И вот первый тяжкий удар. К весне 1820 года по Петербургу распространилась гнусная сплетня, что Пушкина за его крамольные с точки зрения властей стихи высекли в тайной полиции. Легко понять чувства поэта, когда до него дошла эта кощунственная весть; трудно представить степень его страдания. Отголоски этих чувств — в черновике оставленного неотправленным письма к царю; оно написано пять (!) лет спустя после драматических событий (подлинник по-французски) — а сколько тут кипения страстей!

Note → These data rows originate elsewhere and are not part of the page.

-- ==== Sys2Proof/Laws/Writes.lean ====
section
/-! SUPPORT. Laws/Writes.lean: what the write of one register can change: what its own effect can, and what any write can
(the waiting live fields, the journal, the refusal counts, THIN and the wake from Idle). -/
namespace Sys2Proof.Machine

set_option Elab.async false

open Sys2Proof

/-- The parts of the state that any write of a register can change beside the register and its effect. -/
def anyWrite : Nat := 158456855335534133129989063344

/-- A write of CAST.RING has no effect beside the stored word. -/
theorem writeEffect_castRing (o : Origin) (old v : Word) (env : List Int) (s : State) :
    writeEffect o .cast CAST.RING.THIN.off old v env s = s := rfl

/-- No register of a page lies in a debug window. -/
theorem debugCore_pageBase (p : Page) (off : Nat) (h : off < 0x1000) : debugCore (pageBase p + off) = none := by
  have hp : pageBase p < 0x100000 := by
    cases p with
    | txp c | cdc c | eqz c | trc c | cpr c | mls c | dmp c | fec c | lfm c | cry c | cpc c => cases c <;> simp [pageBase, Carrier.idx]
    | _ => simp [pageBase] <;> omega
  simp [debugCore, show ¬0x1000000 ≤ pageBase p + off by omega]

theorem settle_of_none {s : State} (h : s.stepsDue = []) : settle s = s := by
  simp [settle, drainSteps, h]

/-- A page's write, by what its effect can change. -/
theorem writePage_by {K : Nat} {o : Origin} {p : Page} {off : Nat} {v : Word} {env : List Int} {s0 s : State}
    (h : Within K s0 s) (hk : anyWrite ||| K = K) (hp : pageBit p ||| K = K)
    (he : ∀ old u, Within K s0 u → Within K s0 (writeEffect o p off old v env u))
    (hu : ∀ old, Within K s0 (unchangedWritten p off old v s)) : Within K s0 (writePage o p off v env s) := by
  have ha : Within K s0 (acceptWrite o p off v env s) := by
    unfold acceptWrite
    extract_lets -merge -useContext x1 x2 x3 x4 x5
    have h2 : Within K s0 x2 := storeWrite_within h (Within.sub hk (by simp [anyWrite])) hp
    exact he _ _ (journalAccepted_within (State.addWrap_within h2 hp) (Within.sub hk (by simp [anyWrite])))
  unfold writePage
  split
  · exact Within.ite ha (hu _)
  · exact refuseWrite_within h (Within.sub hk (by simp [anyWrite])) hp

/-- Patina's own write of THIN. -/
theorem thinWrite_narrow {K : Nat} {s0 s : State} (h : Within K s0 s) (hk : anyWrite ||| K = K) :
    Within K s0 (thinWrite s) := by
  have hc : pageBit .cast ||| K = K := Within.sub hk (by simp [anyWrite, pageBit])
  have hw : ∀ o v env, Within K s0 (writeOnce o (pageBase .cast + CAST.RING.THIN.off) v env s) := fun o v env =>
    writePage_by (p := .cast) (off := CAST.RING.THIN.off) h hk hc (fun _ _ hu => hu) (fun _ => h)
  unfold thinWrite
  extract_lets -merge -useContext x1 x2
  have h2 : Within K s0 x2 := hw _ _ _
  exact Within.ite h (Within.ite h (Within.ite (State.raise_within h2 (Within.sub hk (by simp [anyWrite]))
    (Within.sub hk (by simp [anyWrite, pageBit]))) h2))

theorem ringFollow_narrow {K : Nat} {s s0 t : State} (h : Within K s0 t) (hk : anyWrite ||| K = K) :
    Within K s0 (ringFollow s t) := by
  unfold ringFollow
  exact Within.ite (thinWrite_narrow (ringEvaluate_within h (Within.sub hk (by simp [anyWrite]))) hk) h

/-- A write of the register at `off` of page `p`, by what its effect can change.  `hs` says that STEP is not among it. -/
theorem busWrite_by {K : Nat} {o : Origin} {p : Page} {off : Nat} {v : Word} {env : List Int} {s : State}
    (hoff : off < 0x1000) (hk : anyWrite ||| K = K) (hp : pageBit p ||| K = K) (hs : K.testBit 44 = false)
    (hd : s.stepsDue = [])
    (he : ∀ old u, Within K s u → Within K s (writeEffect o p off old v env u))
    (hu : ∀ old u, Within K s u → Within K s (unchangedWritten p off old v u)) :
    Within K s (busWrite o (pageBase p + off) v env s) := by
  unfold busWrite
  refine Within.ite (State.bump_within (Within.refl _ _) (Within.sub hk (by simp [anyWrite, pageBit]))) ?_
  have h1 : Within K s (busAccess o (pageBase p + off) s) :=
    busAccess_within (Within.refl _ _) (Within.sub hk (by simp [anyWrite]))
  have hw : Within K s (writeReg o (pageBase p + off) v env (busAccess o (pageBase p + off) s)) := by
    unfold writeReg
    refine ringFollow_narrow ?_ hk
    unfold writeOnce
    rw [debugCore_pageBase p off hoff, pageOfAddr_pageBase p off hoff]
    simp only [Nat.add_mod, pageBase_dvd, Nat.mod_eq_of_lt hoff, Nat.zero_add]
    exact writePage_by h1 hk hp he (fun old => hu old _ h1)
  unfold writeSettled
  rw [settle_of_none ((hw.stepsDue hs).trans hd)]
  exact hw

end Sys2Proof.Machine
end

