theorem mem_everyPage (p : Page) : p ∈ everyPage := by
  cases p with
  | txp c | cdc c | eqz c | trc c | cpr c | mls c | dmp c | fec c | lfm c | cry c | cpc c =>
    exact mem_pagesOfCarrier c (by simp [pagesOfCarrier])
  | lrx n | ltx n | rk n | tly n => exact mem_pagesOfLane n (by simp [pagesOfLane])
  | hk n => exact List.mem_flatten_of_mem (.tail _ (.tail _ (.tail _ (.head _)))) (List.mem_map_of_mem (List.mem_finRange n))
  | syn n =>
    exact List.mem_flatten_of_mem (.tail _ (.tail _ (.tail _ (.tail _ (.head _))))) (List.mem_map_of_mem (List.mem_finRange n))
  | clx n =>
    exact List.mem_flatten_of_mem (.tail _ (.tail _ (.tail _ (.tail _ (.tail _ (.head _)))))) (List.mem_map_of_mem (List.mem_finRange n))
  | _ => exact mem_singlePages (by simp [singlePages])

/-- What a check of every page finds holds of each. -/
theorem forall_of_everyPage {P : Page → Bool} (h : everyPage.all P = true) (p : Page) : P p = true :=
  List.all_eq_true.mp h p (mem_everyPage p)

/-- A page at reset has counted no write, no refusal and no error, and holds no event and no fault. -/
def headerClear (s : State) (p : Page) : Bool :=
  s.get p HDR.SEQ.COUNT == 0 && s.get p HDR.REFUSED_WR.COUNT == 0 && s.get p HDR.ERRLOG.COUNT == 0 &&
    s.get p HDR.EVT_RAW.EVT == 0 && s.get p HDR.RUNSTAT.FAULT == 0

theorem headerClear_reset (p : Page) : headerClear State.reset p = true :=
  forall_of_everyPage (P := headerClear State.reset) (by decide +kernel) p

/-- The line, client and core pages of a carrier or a lane are stopped at reset (R41). -/
theorem carrierPages_reset : ∀ c ∈ [Carrier.a, .b], State.reset.stopped (.lfm c) = true ∧
    State.reset.stopped (.fec c) = true ∧ State.reset.stopped (.cry c) = true ∧ State.reset.stopped (.cpc c) = true ∧
    State.reset.get (.fec c) FEC.SD_THR.THR = 0x028F5C29 ∧ State.reset.get (.fec c) FEC.SF_THR.THR = 0x049BA5E3 := by
  decide +kernel

theorem lanePages_reset : ∀ n : Fin 8, State.reset.stopped (.rk n) = true ∧ State.reset.stopped (.lrx n) = true ∧
    State.reset.stopped (.ltx n) = true := by
  decide +kernel

/-- Settles O7: the registers at reset, read page by page. -/
theorem resetValues : Obligations.ResetValues := by
  refine ⟨fun p => ?_, fun c => carrierPages_reset c (mem_carriers c), lanePages_reset, ?_⟩
  · have h := headerClear_reset p
    simp only [headerClear, Bool.and_eq_true, beq_iff_eq] at h
    obtain ⟨⟨⟨⟨hseq, hrefused⟩, herr⟩, hevent⟩, hfault⟩ := h
    exact ⟨hseq, hrefused, herr, hevent, hfault⟩
  · decide +kernel

end Sys2Proof.Control
end

section
/-! SUPPORT. What a `Within` says of a whole state: the frames of Safety.lean are those that the laws of the commands give. -/
namespace Sys2Proof.Control

open Sys2Proof Sys2Proof.Machine Sys2Proof.Safety Sys2Proof.Architecture

/-- `s` with the registers of `t` and the parts of `K` that `Within` numbers taken from `t`. -/
def taking (K : Nat) (s t : State) : State where
  regs := t.regs
  latches := bif K.testBit 1 then t.latches else s.latches
  answer := bif K.testBit 2 then t.answer else s.answer
  hostReady := bif K.testBit 3 then t.hostReady else s.hostReady
  journal := bif K.testBit 4 then t.journal else s.journal
  evr := bif K.testBit 5 then t.evr else s.evr
  msix := bif K.testBit 6 then t.msix else s.msix
  semaphores := bif K.testBit 7 then t.semaphores else s.semaphores
  pairMatches := bif K.testBit 8 then t.pairMatches else s.pairMatches
  tickEvents := bif K.testBit 9 then t.tickEvents else s.tickEvents
  nowNs := bif K.testBit 10 then t.nowNs else s.nowNs
  elapsedNs := bif K.testBit 11 then t.elapsedNs else s.elapsedNs
  framer := bif K.testBit 12 then t.framer else s.framer
  fec := bif K.testBit 13 then t.fec else s.fec
  cpc := bif K.testBit 14 then t.cpc else s.cpc
  cipher := bif K.testBit 15 then t.cipher else s.cipher
  hk := bif K.testBit 16 then t.hk else s.hk
  aux := bif K.testBit 17 then t.aux else s.aux
  cal := bif K.testBit 18 then t.cal else s.cal
  txDsp := bif K.testBit 19 then t.txDsp else s.txDsp
  txLane := bif K.testBit 20 then t.txLane else s.txLane
  lineRx := bif K.testBit 21 then t.lineRx else s.lineRx
  carrierRec := bif K.testBit 22 then t.carrierRec else s.carrierRec
  demapper := bif K.testBit 23 then t.demapper else s.demapper
  dispersion := bif K.testBit 24 then t.dispersion else s.dispersion
  equaliser := bif K.testBit 25 then t.equaliser else s.equaliser
  tunedN := bif K.testBit 26 then t.tunedN else s.tunedN
  dsram := bif K.testBit 27 then t.dsram else s.dsram
  optics := bif K.testBit 28 then t.optics else s.optics
  qlt := bif K.testBit 29 then t.qlt else s.qlt
  plinth := bif K.testBit 30 then t.plinth else s.plinth
  keep := bif K.testBit 31 then t.keep else s.keep
  archive := bif K.testBit 32 then t.archive else s.archive
  rps := bif K.testBit 33 then t.rps else s.rps
  tel := bif K.testBit 34 then t.tel else s.tel
  cast := bif K.testBit 35 then t.cast else s.cast
  vddRequested := bif K.testBit 36 then t.vddRequested else s.vddRequested
  checkers := bif K.testBit 37 then t.checkers else s.checkers
  hostLink := bif K.testBit 38 then t.hostLink else s.hostLink
  mbox := bif K.testBit 39 then t.mbox else s.mbox
  memories := bif K.testBit 40 then t.memories else s.memories
  isram := bif K.testBit 41 then t.isram else s.isram
  cores := bif K.testBit 42 then t.cores else s.cores
  images := bif K.testBit 43 then t.images else s.images
  stepsDue := bif K.testBit 44 then t.stepsDue else s.stepsDue
  samples := bif K.testBit 45 then t.samples else s.samples
  pwrMgr := bif K.testBit 46 then t.pwrMgr else s.pwrMgr
  timeBase := bif K.testBit 47 then t.timeBase else s.timeBase
  selfTest := bif K.testBit 48 then t.selfTest else s.selfTest
  firmware := bif K.testBit 49 then t.firmware else s.firmware
  freeCount := bif K.testBit 50 then t.freeCount else s.freeCount
  staged := bif K.testBit 51 then t.staged else s.staged
  timers := bif K.testBit 52 then t.timers else s.timers
  pending := bif K.testBit 53 then t.pending else s.pending

theorem eq_cond_of_kept {α : Type} {b : Bool} {x y : α} (h : b = false → x = y) : x = bif b then x else y := by
  cases b
  · exact h rfl
  · rfl
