-- ==== Sys2Proof/Machine/Ops.lean ====
section
/-! DEFINITION. The shared operations: memory, registers, the call stack, taking a fault, ending an instruction with a
next-pc case, the timer tick. -/

namespace Sys2Proof.Machine

/-- What every meaning answers. -/
abbrev Result := Host.Outcome State Fault Refusal

/-! ## Memory (20_memory.md) -/

/-- What an unlisted address reads as: the contents after reset, `FONT` in 0x000..0x04F and 0x00 elsewhere
(10_state.md R45). -/
def resetContents (font : Font) (a : Nat) : Byte :=
  if h : a < 80 then font[a] else 0

/-- The byte at `a`. -/
def Memory.read (font : Font) : Memory → Nat → Byte
  | [], a => resetContents font a
  | (b, w) :: m, a => if a = b then w else Memory.read font m a

/-- Write `v` at `a`, keeping the canonical form: a cell equal to what an unlisted address reads as is not listed. -/
def Memory.write (font : Font) : Memory → Nat → Byte → Memory
  | [], a, v => if v = resetContents font a then [] else [(a, v)]
  | (b, w) :: m, a, v =>
    if a < b then if v = resetContents font a then (b, w) :: m else (a, v) :: (b, w) :: m
    else if a = b then if v = resetContents font a then m else (a, v) :: m
    else (b, w) :: Memory.write font m a v

/-- The canonical form from address `lo` on. -/
def Memory.wfFrom (font : Font) : Nat → Memory → Bool
  | _, [] => true
  | lo, (a, v) :: m => decide (lo ≤ a) && decide (v ≠ resetContents font a) && Memory.wfFrom font (a + 1) m

/-- The canonical form: addresses strictly rising, no cell equal to what an unlisted address reads as. -/
def Memory.wf (font : Font) (m : Memory) : Bool := Memory.wfFrom font 0 m

/-- `mem[a]`. -/
def State.byte (s : State) (a : Nat) : Byte := s.mem.read s.font a

/-- `mem[a] <- v`, without the checks of R75. -/
def State.storeByte (s : State) (a : Nat) (v : Byte) : State := { s with mem := s.mem.write s.font a v }

/-- `mem[a + k] <- bs[k]` for every k, lowest address first. -/
def State.storeBytes (s : State) (a : Nat) : List Byte → State
  | [] => s
  | b :: bs => (s.storeByte a b).storeBytes (a + 1) bs

/-- The `n` bytes from `a` on. -/
def State.bytesFrom (s : State) (a n : Nat) : List Byte := (List.range n).map fun k => s.byte (a + k)

/-- The check of `MemRead(a, 1)` (20_memory.md R74). -/
def readFault (a : Nat) : Option Fault :=
  if 0xFFF < a then some (.memOutOfRange a) else none

/-- The checks of `MemWrite(a, 1, v)` (20_memory.md R75). -/
def writeFault (a : Nat) : Option Fault :=
  if 0xFFF < a then some (.memOutOfRange a)
  else if a ≤ 0x04F then some (.fontWrite a)
  else none

/-- The fault of the lowest failing address of `a .. a + n - 1` (20_memory.md R76). -/
def rangeFault (check : Nat → Option Fault) (a : Nat) : Nat → Option Fault
  | 0 => none
  | n + 1 =>
    match check a with
    | some r => some r
    | none => rangeFault check (a + 1) n

/-- `Fetch(pc)`, or none where it raises `PcOutOfRange(pc)` (30_encoding.md R101). -/
def State.fetch (s : State) : Option Half :=
  if 0xFFE < s.pc.toNat then none
  else some (wordOfBytes (s.byte s.pc.toNat) (s.byte (s.pc.toNat + 1)))

/-! ## Registers (10_state.md R31) -/

/-- `V[x]`. -/
def State.v (s : State) (x : Reg) : Byte := s.V[x.val]

/-- `V[x] <- b`. -/
def State.setV (s : State) (x : Reg) (b : Byte) : State := { s with V := s.V.set x.val b }

/-- `VF <- b` (00_scope.md R17). -/
def State.setVF (s : State) (b : Byte) : State := s.setV 15 b

/-- `V[k] <- mem[a + k]` for k = 0 .. x; the other registers keep their value. -/
def State.loadRegs (s : State) (x : Reg) (a : Nat) : State :=
  { s with V := Vector.ofFn fun k : Fin 16 => if k.val ≤ x.val then s.byte (a + k.val) else s.V[k.val] }

/-- V0 to VX. -/
def State.regsTo (s : State) (x : Reg) : List Byte := s.V.toList.take (x.val + 1)

/-! ## Call stack (10_state.md R37) -/

/-- The state with `r` stored at `stack[sp]` and sp incremented, or none when sp = 16. -/
def State.push (s : State) (r : Half) : Option State :=
  if h : s.sp.val < 16 then
    some { s with stack := s.stack.set s.sp.val r, sp := ⟨s.sp.val + 1, by omega⟩ }
  else none

/-- The state with sp decremented and the entry then at `stack[sp]`, which keeps its value, or none when sp = 0. -/
def State.pop (s : State) : Option (State × Half) :=
  if h : s.sp.val = 0 then none
  else some ({ s with sp := ⟨s.sp.val - 1, by omega⟩ }, s.stack[s.sp.val - 1])

/-! ## Taking a fault (60_exceptions.md R344)

There is no return from a fault (R348): only the reset port, `State.resetPort`, leaves mode `faulted` (R345). -/

/-- Fault entry: the mode is written and nothing else; the step returns `Fault(r)`. The pc keeps the address of the
instruction that faulted (60_exceptions.md R344). -/
def State.enterFault (s : State) (r : Fault) : State :=
  { s with mode := .faulted r, result := some (.fault r) }

/-- `raise Fault(r)` in a meaning. -/
def State.raise (s : State) (r : Fault) : Result := .next (s.enterFault r)

/-! ## Next pc (40_step.md R135, R136) -/

/-- The four next-pc cases (40_step.md R135). -/
inductive NextPc where
  | advance
  | skip
  | transfer (t : Nat)
  | stay
  deriving DecidableEq, Repr

/-- The new pc of a case, on unbounded naturals (40_step.md R135). -/
def NextPc.target (pc : Nat) : NextPc → Nat
  | .advance => pc + 2
  | .skip => pc + 4
  | .transfer t => t
  | .stay => pc

/-- End a step that began in `s` and wrote `s'`: fault out of `s` when the new pc is above 0xFFF, else write the pc and
return `res` (40_step.md R136, R139). -/
def State.finish (s s' : State) (npc : Nat) (res : StepResult) : State :=
  if 0xFFF < npc then s.enterFault (.pcOutOfRange npc)
  else { s' with pc := BitVec.ofNat 16 npc, result := some res }

/-- End an instruction that began in `s` and wrote `s'` with a next-pc case. -/
def State.complete (s s' : State) (c : NextPc) : Result := .next (s.finish s' (c.target s.pc.toNat) .ok)

/-! ## Timer tick (45_timers_keypad.md R301) -/

/-- A timer decremented toward zero, never below it (10_state.md R38). -/
def timerDown (t : Byte) : Byte := if t = 0 then 0 else t - 1

/-- More than 1/60 s has passed since the last tick, by the clock reading of the step (45_timers_keypad.md R301). -/
def State.tickDue (s : State) : Bool :=
  decide (s.lastTick < s.now) && decide (1000000000 < 60 * (s.now - s.lastTick))

/-- `Tick(s, now)` (45_timers_keypad.md R301). -/
def State.tick (s : State) : State :=
  { s with
    dt := if s.tickDue then timerDown s.dt else s.dt
    st := if s.tickDue then timerDown s.st else s.st
    lastTick := if s.tickDue then s.now else s.lastTick }

/-- The tick at the end of every step that does not fault (40_step.md R138). -/
def State.endStep (s : State) : State :=
  match s.mode with
  | .faulted _ => s
  | .running => s.tick
  | .awaitingKey _ _ => s.tick

end Sys2Proof.Machine
end

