-- ==== Sys2Proof/Machine/Step.lean ====
section
/-! DEFINITION. The step the host runs, and the placing of a word for its next fetch. -/

namespace Sys2Proof.Machine

/-- One step of the core (40_step.md R130) and the host's turn before the next (log entry 2). -/
def step (s : State) : Host.Outcome State Fault Refusal := coreStepThenHost s

/-- `s` with the instruction of `nbits` bits `w` stored where the next step fetches (log entry 9). -/
def State.withFetchWord (s : State) (nbits w : Nat) : State := s.placeWord (tableWord nbits w)

end Sys2Proof.Machine
end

«Необдуманные речи, сатирические стихи обратили на меня внимание в обществе, распространились сплетни, будто я был отвезен в тайную канцелярию и высечен». Пушкин рассказывает о своих намерениях пресечь сплетни, в итоге он пришел к такому решению: «Я решил тогда вкладывать в свои речи и писания столько неприличия, столько дерзости, что власть вынуждена была бы наконец отнестись ко мне, как к преступнику; я надеялся на Сибирь или на крепость как на средство к восстановлению чести» (Х, 617).

Дважды за одну вину не наказывают; реальное наказание (ссылка) перечеркивало бы злые сплетни.

Несмотря на официальный характер письма, сомневаться в его абсолютной биографической достоверности не приходится: все изложенное, включая упоминание о нарочитой дерзости поведения, подтверждается. Более того, вне учета указанных здесь мотивировок просто нельзя понять ни поступков, ни лирических медитаций, они неизбежно должны восприниматься по меньшей мере странными. В театре, прилюдно, Пушкин демонстрирует портрет Лувеля, убийцы наследника французского престола, с надписью «Урок царям». «Таким же образом он во всеуслышание в театре кричал: «Теперь самое безопасное время — по Неве идет лед». В переводе: нечего опасаться крепости»[67]. «Перевод» Пущина (ему принадлежит это свидетельство) точен, но есть и подтекст: Пушкин как будто подсказывает властям акцию с помещением его в крепость. Наконец, главный эпизод этой истории: вызванный к генерал-губернатору Петербурга Милорадовичу,

Пушкин своей рукой в его кабинете написал тексты крамольных стихов, которые жандармы не смогли бы заполучить при обыске. Б. С. Мейлах трактует поступок поэта как хитрый ход, направленный к предотвращению преследований: когда Пушкин «вызвался» записать «крамольные» стихи «в присутствии Милорадовича, это был весьма умный ход, спутавший планы тайной полиции. Конечно, Пушкин не переписал для Милорадовича всех своих антиправительственных стихотворений…»[68] Послание Чаадаеву 1821 года, даже мысли о самоубийстве в черновом письме к царю — все это Б. С. Мейлах объясняет паническим страхом поэта перед ссылкой. Но отвел ли Пушкин угрозу ссылки великодушием перед Милорадовичем? Нет. Чего же стоят восхищения исследователя демаршем, который не достиг цели?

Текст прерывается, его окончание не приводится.